Бетонные полосы Даккского аэропорта тоже пестрят заплатами забросанных гравием воронок. Нашим могучим «Антеям» едва-едва хватило полосы для приземления. Тормозили так, что задымились колеса, и их на ходу забрасывали из огнетушителей хлопьями углекислоты. В накаленном бензиновом воздухе аэропорта вдруг запорхали снежинки, колеса покрылись белой изморозью. Так ознаменовалось прибытие русских. А когда из чрева самолета выползли наши машины, сотрудники аэропорта, которые пришли нас встречать, стали чуть ли не из-под колес выхватывать комочки глины, налипшей на скаты УАЗов в Шереметьеве. «Русская земля», — поясняли они и бережно рассовывали по карманам неожиданные сувениры.

Здесь земля совсем другая — желто-красный песок, нанесенный разливами рек. Сейчас водные артерии сжались, превратились в капилляры. Дожди запаздывают. Мы почувствовали эту затянувшуюся сушь сразу же, как выехали в Хили: раскаленными бортами УАЗа, протекторами колес, которые беспомощно прокручиваются в толстом ковре красной пыли. Он выстлал весь путь на участке Богра—Джайпурхат. При скорости двадцать-тридцать километров облако пыли наглухо окутывает машину.
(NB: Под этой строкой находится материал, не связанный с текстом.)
/-- round(16 × T) of a mean resistance r and a nominal resistance n, with A = a × 10⁻⁹ and B = b × 10⁻¹² (R351): the
root is taken exactly. Where B or the nominal resistance is 0 the formula states no value. -/
def temperature (a b : Int) (r n : Int) : TempResult :=
  if b = 0 || n = 0 then .unstated
  else
    let e := n * n * a * a * 1000000 - 4 * b * 1000000000000 * (n - r) * n
    if e < 0 then .outOfRange
    else
      let q := (256 * e).toNat
      let d := b * n
      let num := -16000 * a * n
      let down := floorRoot num q (2 * d)
      let up := -floorRoot num q (-2 * d)
      if down < -1600 || 3200 < up then .outOfRange
      else
        let hi := floorRoot (num + d) q (2 * d)
        let lo := -floorRoot (num - d) q (-2 * d)
        .value (if lo = hi then hi else if Config.roundsUp (2 * lo + 1) 2 then hi else lo)

/-! ### Slots -/

/-- A slot's words in the FLT and AFE folios (R341). -/
def slotFields (k : Nat) : List Fld :=
  [FLT.EN k, FLT.OUTFMT k, FLT.DIFF k, FLT.INPUT k, FLT.LEN k, FLT.PT_NOM k,
   AFE.WIRES k, AFE.PIN_P k, AFE.PIN_Q k, AFE.PIN_S k, AFE.GAIN k, AFE.IEXC k, AFE.LEAD k]

/-- A written RWL value is not yet in force. -/
def State.awaits (s : State) (f : Fld) : Bool := s.rdS f != s.rd f

/-- The change at a slot's boundary restarts its filter (R353). -/
def State.restarts (s : State) (k : Nat) : Bool :=
  (s.rdS (FLT.EN k) = 1 && s.rd (FLT.EN k) = 0)
    || [FLT.INPUT k, FLT.DIFF k, FLT.LEN k, AFE.GAIN k, AFE.WIRES k, AFE.PIN_P k, AFE.PIN_Q k, AFE.PIN_S k, AFE.IEXC k].any s.awaits

/-- The change also switches the excitation (R353). -/
def State.blanks (s : State) (k : Nat) : Bool :=
  [AFE.WIRES k, AFE.PIN_P k, AFE.PIN_Q k, AFE.PIN_S k, AFE.IEXC k].any s.awaits

/-- The slot is a thermometer. -/
def State.isThermo (s : State) (k : Nat) : Bool := s.rd (FLT.INPUT k) = 12

/-- The sense pins that a slot uses, in any role (R346, R348). -/
def State.pinsOf (s : State) (k : Nat) : List Nat :=
  let n := s.rd (FLT.INPUT k)
  let w := s.rd (AFE.WIRES k)
  if n < 12 then (if s.on (FLT.DIFF k) then [n, n + 1] else [n])
  else if n = 12 then
    (if w = 1 then [s.rd (AFE.PIN_P k)] else if w = 2 then [s.rd (AFE.PIN_P k), s.rd (AFE.PIN_Q k)]
     else if w = 3 then [s.rd (AFE.PIN_P k), s.rd (AFE.PIN_Q k), s.rd (AFE.PIN_S k)] else [])
  else []

/-- The period converts CONV-H's shorted input: the first five of a calibration round (R379). -/
def State.shorted (s : State) (k : Nat) : Bool := s.sense.calRound && k < 5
Лешу Глаголева, который рискнул поехать со мной, тогда как остальные отправились из Дакки на вертолете, это очень беспокоит: безукоризненно белые рубашка и шорты прямо на глазах перекрашиваются в густой коричневый цвет. Каково ему, хирургу, пассивно наблюдать нашествие мириад пылинок, каждая из которых, как известно, несет сотни микробов!..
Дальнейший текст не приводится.